(Dataset entries)
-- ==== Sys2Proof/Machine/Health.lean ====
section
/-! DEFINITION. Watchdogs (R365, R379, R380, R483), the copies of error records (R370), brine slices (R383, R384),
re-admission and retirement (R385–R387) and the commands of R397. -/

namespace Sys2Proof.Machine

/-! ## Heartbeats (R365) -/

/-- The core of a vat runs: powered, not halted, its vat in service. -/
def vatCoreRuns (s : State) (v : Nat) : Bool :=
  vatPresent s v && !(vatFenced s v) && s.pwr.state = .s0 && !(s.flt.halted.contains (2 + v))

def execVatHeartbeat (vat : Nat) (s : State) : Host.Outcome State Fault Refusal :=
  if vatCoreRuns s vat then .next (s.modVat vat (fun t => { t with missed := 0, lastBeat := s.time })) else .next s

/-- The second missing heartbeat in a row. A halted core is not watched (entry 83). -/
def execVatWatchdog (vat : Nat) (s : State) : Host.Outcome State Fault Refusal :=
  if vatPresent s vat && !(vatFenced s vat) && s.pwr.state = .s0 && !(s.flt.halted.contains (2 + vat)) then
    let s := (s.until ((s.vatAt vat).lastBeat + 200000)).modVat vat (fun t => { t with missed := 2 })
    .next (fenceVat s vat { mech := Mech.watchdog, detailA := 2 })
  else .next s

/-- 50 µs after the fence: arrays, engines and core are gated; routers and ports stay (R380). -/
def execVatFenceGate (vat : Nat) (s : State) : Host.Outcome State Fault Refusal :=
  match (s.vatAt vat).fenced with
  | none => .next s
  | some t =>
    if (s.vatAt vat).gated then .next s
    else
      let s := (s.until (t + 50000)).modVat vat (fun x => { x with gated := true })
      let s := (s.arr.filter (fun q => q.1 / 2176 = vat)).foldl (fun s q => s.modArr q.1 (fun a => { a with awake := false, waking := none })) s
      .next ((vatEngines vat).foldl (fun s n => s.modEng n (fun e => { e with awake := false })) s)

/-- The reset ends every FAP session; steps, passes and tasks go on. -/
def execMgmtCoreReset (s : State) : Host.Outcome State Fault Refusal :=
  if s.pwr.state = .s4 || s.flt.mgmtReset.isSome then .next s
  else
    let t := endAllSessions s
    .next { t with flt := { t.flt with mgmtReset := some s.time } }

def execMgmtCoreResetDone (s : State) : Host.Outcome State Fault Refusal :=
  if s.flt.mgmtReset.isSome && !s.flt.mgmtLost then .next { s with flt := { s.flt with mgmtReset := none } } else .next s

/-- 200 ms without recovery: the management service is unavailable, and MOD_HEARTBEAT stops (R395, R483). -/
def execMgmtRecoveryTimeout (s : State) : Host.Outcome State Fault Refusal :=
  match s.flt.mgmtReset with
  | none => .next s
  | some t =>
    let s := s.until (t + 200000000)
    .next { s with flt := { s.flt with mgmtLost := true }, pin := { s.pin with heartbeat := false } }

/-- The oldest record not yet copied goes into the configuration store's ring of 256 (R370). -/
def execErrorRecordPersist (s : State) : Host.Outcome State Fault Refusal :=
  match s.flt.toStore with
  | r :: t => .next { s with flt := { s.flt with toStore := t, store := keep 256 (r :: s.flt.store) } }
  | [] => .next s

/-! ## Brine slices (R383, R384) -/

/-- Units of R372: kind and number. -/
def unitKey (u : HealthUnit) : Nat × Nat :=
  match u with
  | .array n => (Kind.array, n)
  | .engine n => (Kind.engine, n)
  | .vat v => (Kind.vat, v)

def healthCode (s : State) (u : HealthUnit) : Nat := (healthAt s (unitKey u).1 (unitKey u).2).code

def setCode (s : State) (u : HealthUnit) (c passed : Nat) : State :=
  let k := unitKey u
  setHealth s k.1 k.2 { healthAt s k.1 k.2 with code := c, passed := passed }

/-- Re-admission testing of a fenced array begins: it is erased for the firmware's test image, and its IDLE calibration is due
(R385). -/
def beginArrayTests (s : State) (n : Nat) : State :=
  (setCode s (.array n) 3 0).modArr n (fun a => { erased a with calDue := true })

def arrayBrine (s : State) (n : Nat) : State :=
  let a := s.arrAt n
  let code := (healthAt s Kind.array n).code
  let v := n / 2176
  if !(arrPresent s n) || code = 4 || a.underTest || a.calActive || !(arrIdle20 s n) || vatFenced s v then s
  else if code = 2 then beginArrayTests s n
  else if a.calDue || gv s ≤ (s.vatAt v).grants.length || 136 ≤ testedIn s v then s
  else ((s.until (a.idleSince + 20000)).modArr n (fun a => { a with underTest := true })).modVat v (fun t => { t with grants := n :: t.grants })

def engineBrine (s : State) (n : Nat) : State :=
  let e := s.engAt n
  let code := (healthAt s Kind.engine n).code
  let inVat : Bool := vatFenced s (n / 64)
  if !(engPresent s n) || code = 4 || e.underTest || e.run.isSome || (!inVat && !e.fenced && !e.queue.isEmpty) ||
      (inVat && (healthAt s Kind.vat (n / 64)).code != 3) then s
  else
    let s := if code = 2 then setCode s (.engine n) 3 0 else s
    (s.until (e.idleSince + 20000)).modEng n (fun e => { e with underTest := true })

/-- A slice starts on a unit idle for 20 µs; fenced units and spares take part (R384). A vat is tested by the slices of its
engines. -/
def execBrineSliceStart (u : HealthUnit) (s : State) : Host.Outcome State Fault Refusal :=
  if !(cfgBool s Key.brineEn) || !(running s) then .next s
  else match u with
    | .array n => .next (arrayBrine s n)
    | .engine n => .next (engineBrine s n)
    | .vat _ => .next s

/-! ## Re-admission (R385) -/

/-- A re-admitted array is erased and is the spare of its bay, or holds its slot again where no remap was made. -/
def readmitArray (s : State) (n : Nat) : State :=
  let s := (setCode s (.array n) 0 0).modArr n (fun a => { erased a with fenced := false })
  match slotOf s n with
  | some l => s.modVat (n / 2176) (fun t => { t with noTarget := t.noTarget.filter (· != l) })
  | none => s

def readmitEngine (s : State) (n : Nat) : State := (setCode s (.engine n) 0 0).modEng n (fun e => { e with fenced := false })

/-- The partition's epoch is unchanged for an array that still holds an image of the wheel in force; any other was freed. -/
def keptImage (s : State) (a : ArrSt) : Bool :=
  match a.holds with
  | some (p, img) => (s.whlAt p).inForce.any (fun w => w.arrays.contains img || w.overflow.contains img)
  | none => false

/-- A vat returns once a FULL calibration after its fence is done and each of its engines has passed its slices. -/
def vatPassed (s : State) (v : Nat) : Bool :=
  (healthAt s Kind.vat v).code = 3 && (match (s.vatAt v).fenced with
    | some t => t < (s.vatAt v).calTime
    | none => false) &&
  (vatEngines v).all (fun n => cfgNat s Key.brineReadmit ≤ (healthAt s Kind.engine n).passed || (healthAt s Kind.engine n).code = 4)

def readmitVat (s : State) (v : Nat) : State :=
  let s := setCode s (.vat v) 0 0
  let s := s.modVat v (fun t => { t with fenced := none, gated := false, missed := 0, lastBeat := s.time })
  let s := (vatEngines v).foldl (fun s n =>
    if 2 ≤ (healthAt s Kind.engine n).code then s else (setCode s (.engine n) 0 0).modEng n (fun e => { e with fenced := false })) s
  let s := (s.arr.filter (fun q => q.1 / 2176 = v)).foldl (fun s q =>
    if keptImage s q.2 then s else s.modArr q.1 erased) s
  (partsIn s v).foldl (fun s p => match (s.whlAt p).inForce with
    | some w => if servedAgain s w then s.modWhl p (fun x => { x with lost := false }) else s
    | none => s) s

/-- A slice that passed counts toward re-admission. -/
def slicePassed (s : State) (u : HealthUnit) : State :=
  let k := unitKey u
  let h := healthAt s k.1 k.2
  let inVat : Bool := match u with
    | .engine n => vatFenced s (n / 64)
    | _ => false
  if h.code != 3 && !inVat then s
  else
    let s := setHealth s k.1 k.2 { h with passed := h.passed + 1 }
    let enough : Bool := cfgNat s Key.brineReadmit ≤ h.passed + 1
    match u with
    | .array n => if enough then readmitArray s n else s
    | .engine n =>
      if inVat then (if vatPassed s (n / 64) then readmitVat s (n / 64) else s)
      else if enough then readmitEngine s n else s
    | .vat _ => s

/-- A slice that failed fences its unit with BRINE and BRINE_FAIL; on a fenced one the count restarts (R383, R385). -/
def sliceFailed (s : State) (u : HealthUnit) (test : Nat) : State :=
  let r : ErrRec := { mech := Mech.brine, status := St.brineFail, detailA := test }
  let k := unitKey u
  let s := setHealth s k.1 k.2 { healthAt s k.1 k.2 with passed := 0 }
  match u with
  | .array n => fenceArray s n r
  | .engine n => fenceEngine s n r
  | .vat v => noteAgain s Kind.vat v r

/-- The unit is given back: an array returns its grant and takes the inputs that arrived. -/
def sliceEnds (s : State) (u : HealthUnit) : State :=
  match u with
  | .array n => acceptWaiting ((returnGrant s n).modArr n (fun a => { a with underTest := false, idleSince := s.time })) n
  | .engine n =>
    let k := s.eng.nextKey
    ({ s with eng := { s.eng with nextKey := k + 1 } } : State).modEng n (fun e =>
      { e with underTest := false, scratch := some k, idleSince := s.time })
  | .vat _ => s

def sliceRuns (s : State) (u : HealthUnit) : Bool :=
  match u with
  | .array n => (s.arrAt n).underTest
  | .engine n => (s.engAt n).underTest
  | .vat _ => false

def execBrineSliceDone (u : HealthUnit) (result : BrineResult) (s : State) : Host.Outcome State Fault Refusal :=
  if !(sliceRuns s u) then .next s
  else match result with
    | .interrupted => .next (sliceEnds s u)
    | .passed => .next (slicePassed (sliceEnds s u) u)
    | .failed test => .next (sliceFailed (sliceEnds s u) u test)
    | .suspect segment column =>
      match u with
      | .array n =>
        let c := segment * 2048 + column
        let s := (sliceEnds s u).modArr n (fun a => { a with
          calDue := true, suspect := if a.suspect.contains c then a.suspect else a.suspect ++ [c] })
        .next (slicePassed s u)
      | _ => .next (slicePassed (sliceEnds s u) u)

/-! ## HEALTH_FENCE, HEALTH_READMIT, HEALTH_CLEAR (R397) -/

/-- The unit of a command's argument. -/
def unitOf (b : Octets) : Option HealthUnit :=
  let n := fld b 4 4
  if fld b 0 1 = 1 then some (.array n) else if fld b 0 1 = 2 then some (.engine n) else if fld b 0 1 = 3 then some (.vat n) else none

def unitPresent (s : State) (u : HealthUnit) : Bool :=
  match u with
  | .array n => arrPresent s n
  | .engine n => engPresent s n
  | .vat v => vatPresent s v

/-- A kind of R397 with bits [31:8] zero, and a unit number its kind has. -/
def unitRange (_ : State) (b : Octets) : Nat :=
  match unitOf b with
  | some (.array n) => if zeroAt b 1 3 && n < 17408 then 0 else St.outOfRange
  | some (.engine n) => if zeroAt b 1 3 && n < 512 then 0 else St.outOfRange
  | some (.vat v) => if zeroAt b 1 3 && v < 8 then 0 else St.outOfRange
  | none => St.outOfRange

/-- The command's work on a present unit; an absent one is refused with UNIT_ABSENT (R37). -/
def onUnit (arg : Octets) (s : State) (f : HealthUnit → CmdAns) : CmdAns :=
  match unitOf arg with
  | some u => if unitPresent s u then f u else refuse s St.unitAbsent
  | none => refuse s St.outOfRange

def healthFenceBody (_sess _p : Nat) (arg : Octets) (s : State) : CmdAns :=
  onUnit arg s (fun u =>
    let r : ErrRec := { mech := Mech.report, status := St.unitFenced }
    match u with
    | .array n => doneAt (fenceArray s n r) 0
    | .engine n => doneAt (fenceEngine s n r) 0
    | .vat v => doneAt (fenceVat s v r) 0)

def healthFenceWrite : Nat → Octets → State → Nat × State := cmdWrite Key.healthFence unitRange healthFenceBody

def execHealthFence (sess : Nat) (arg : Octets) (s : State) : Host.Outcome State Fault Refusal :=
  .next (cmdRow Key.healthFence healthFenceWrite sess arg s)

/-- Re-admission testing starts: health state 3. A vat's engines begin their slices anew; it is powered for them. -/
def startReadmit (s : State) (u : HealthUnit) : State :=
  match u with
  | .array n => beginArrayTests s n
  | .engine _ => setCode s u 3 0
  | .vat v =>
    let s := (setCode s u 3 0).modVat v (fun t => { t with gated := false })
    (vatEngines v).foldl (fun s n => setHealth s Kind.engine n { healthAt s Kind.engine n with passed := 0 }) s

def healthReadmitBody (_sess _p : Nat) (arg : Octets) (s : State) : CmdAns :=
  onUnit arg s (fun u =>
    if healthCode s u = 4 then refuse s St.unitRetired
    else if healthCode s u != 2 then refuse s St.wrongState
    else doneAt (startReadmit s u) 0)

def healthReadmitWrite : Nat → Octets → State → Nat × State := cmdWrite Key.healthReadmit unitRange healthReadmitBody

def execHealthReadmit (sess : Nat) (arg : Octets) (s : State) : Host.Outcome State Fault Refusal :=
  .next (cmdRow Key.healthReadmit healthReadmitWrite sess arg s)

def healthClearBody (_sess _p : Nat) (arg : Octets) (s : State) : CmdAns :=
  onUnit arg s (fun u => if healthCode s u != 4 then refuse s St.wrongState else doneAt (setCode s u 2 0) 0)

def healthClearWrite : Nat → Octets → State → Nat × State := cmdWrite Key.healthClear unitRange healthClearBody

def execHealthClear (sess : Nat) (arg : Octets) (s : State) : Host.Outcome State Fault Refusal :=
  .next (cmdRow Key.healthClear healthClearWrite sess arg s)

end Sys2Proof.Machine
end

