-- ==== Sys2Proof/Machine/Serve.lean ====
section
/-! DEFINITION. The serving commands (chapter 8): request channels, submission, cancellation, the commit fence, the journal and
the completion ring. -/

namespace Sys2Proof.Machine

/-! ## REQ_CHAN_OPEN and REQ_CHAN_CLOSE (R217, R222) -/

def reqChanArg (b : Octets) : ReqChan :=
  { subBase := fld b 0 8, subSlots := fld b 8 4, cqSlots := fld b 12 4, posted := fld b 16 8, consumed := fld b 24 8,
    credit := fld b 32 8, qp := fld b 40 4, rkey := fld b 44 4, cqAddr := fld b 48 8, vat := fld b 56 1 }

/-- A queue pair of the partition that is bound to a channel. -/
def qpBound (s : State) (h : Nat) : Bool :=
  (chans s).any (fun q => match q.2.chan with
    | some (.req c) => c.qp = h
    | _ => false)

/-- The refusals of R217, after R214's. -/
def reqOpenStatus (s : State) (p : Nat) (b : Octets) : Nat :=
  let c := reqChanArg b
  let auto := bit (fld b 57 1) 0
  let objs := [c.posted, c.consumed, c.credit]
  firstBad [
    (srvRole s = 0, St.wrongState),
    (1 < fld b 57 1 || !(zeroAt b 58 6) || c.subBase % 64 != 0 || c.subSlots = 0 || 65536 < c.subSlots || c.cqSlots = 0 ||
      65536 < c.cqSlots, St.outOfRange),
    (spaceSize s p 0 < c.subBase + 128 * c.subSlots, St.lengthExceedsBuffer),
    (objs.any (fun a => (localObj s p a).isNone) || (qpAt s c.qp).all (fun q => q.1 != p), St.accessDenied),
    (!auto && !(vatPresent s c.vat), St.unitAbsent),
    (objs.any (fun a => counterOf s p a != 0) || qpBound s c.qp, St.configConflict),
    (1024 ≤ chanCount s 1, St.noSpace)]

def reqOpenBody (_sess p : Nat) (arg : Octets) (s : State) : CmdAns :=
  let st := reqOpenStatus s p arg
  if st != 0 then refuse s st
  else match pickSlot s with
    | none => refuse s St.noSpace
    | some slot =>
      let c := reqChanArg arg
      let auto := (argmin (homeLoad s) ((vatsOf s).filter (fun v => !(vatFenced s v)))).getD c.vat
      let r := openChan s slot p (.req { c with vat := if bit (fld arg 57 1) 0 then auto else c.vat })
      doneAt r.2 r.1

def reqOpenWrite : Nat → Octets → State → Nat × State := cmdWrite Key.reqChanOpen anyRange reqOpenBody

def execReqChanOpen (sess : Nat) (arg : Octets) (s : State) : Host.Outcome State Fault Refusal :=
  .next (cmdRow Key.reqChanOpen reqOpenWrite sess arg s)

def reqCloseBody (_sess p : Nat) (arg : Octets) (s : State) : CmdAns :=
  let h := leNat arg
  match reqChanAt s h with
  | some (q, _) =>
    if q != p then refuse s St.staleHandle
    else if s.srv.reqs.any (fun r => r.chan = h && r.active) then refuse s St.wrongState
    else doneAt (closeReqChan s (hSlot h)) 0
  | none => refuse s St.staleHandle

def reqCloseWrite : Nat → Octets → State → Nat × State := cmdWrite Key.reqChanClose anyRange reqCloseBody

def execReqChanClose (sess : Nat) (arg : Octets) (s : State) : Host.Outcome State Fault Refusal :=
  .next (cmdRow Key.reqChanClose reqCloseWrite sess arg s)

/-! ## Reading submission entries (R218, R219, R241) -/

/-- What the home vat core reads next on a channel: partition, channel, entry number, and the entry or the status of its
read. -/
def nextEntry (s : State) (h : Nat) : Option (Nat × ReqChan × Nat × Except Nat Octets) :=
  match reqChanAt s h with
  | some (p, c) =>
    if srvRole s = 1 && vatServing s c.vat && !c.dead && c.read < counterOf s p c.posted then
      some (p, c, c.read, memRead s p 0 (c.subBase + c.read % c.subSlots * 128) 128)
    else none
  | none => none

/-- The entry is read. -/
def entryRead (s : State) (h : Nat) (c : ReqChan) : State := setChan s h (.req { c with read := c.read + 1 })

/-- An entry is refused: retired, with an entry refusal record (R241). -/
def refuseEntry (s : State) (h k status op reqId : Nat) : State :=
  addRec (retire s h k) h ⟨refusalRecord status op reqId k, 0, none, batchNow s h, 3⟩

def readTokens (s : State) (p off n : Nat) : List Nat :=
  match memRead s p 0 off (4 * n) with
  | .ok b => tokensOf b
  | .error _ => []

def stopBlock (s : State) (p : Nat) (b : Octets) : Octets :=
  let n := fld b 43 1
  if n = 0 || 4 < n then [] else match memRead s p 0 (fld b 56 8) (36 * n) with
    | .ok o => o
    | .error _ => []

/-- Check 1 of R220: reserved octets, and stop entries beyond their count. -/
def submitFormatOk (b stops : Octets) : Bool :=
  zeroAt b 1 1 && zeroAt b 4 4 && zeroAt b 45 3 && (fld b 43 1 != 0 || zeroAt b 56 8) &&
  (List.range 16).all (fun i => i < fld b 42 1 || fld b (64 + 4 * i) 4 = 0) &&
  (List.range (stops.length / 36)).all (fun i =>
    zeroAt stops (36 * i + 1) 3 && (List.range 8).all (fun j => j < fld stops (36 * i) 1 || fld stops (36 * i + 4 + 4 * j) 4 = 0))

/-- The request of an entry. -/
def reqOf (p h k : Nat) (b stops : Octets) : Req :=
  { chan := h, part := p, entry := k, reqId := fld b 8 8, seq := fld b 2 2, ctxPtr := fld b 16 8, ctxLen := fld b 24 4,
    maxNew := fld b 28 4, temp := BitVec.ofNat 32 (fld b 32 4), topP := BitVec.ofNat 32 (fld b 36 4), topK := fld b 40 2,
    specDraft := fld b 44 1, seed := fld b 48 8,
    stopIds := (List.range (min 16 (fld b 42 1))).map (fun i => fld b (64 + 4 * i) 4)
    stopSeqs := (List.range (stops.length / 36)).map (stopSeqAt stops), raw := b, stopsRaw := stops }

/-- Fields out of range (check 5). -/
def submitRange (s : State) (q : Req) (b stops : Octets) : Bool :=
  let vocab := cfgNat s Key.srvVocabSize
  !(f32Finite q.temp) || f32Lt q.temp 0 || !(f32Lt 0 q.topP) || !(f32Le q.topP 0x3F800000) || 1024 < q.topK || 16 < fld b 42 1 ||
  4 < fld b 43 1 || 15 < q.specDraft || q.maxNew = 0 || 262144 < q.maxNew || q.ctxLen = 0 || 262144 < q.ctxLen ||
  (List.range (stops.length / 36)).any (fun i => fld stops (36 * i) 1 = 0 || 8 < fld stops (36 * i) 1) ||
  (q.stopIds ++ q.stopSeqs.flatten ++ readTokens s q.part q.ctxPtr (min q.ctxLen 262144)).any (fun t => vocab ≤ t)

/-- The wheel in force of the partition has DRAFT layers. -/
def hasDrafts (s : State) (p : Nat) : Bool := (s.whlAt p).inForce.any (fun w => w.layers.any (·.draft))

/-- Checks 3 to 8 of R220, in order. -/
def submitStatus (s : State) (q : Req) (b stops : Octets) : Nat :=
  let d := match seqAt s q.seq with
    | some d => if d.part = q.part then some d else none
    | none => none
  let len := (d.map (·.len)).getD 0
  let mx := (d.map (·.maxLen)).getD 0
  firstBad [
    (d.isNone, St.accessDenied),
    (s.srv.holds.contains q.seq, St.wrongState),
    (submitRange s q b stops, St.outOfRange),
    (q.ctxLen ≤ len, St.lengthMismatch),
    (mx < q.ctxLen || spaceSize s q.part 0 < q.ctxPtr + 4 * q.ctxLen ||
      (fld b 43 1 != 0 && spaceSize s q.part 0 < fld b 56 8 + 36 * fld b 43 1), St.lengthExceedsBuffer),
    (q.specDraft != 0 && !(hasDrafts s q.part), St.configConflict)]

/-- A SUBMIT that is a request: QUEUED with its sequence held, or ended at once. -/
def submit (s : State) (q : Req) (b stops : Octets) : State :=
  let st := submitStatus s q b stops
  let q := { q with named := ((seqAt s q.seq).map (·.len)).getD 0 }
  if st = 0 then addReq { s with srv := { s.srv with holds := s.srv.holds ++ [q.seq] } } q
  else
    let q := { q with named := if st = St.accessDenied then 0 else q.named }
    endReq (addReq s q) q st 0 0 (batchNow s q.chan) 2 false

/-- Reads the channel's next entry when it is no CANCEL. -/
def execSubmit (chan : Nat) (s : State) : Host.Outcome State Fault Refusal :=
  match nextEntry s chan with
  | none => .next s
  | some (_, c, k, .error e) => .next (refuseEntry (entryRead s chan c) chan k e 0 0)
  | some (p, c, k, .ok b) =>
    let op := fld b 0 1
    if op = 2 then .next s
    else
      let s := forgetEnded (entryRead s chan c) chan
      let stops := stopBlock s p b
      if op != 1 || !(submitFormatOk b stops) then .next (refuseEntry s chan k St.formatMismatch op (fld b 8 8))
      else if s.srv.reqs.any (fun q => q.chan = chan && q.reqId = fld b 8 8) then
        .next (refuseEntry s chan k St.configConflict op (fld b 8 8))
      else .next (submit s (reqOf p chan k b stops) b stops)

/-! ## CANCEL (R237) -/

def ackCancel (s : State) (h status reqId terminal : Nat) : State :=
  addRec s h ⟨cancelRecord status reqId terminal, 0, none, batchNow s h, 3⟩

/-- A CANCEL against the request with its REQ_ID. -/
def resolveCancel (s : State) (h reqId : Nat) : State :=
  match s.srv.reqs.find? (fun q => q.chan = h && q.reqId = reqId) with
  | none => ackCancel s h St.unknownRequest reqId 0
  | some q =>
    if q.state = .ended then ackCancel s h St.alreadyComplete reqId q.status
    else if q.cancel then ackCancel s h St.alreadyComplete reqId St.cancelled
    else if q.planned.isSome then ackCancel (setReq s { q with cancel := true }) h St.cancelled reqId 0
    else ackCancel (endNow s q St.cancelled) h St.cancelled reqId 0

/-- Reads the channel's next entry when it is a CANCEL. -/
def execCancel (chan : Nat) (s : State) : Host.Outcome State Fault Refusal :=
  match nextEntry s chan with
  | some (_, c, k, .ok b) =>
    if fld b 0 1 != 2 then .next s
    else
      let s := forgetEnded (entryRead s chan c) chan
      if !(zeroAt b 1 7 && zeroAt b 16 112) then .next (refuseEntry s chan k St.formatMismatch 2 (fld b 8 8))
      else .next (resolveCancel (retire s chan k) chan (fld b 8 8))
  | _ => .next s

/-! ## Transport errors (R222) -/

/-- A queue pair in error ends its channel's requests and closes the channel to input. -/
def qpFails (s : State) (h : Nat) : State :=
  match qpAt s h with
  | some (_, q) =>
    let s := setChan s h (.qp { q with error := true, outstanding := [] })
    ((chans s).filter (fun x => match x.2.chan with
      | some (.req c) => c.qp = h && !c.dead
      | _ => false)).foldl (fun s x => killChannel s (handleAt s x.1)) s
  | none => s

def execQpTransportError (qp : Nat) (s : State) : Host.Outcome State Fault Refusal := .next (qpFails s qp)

[What you are asked to do]:
One stretch of the lines above is wanted, from the line that contains "scratch := some" through the line that contains "let c := segment * 2048 + column". Output it exactly.

[Exercise answer]:
      { e with underTest := false, scratch := some k, idleSince := s.time })
  | .vat _ => s

def sliceRuns (s : State) (u : HealthUnit) : Bool :=
  match u with
  | .array n => (s.arrAt n).underTest
  | .engine n => (s.engAt n).underTest
  | .vat _ => false

def execBrineSliceDone (u : HealthUnit) (result : BrineResult) (s : State) : Host.Outcome State Fault Refusal :=
  if !(sliceRuns s u) then .next s
  else match result with
    | .interrupted => .next (sliceEnds s u)
    | .passed => .next (slicePassed (sliceEnds s u) u)
    | .failed test => .next (sliceFailed (sliceEnds s u) u test)
    | .suspect segment column =>
      match u with
      | .array n =>
        let c := segment * 2048 + column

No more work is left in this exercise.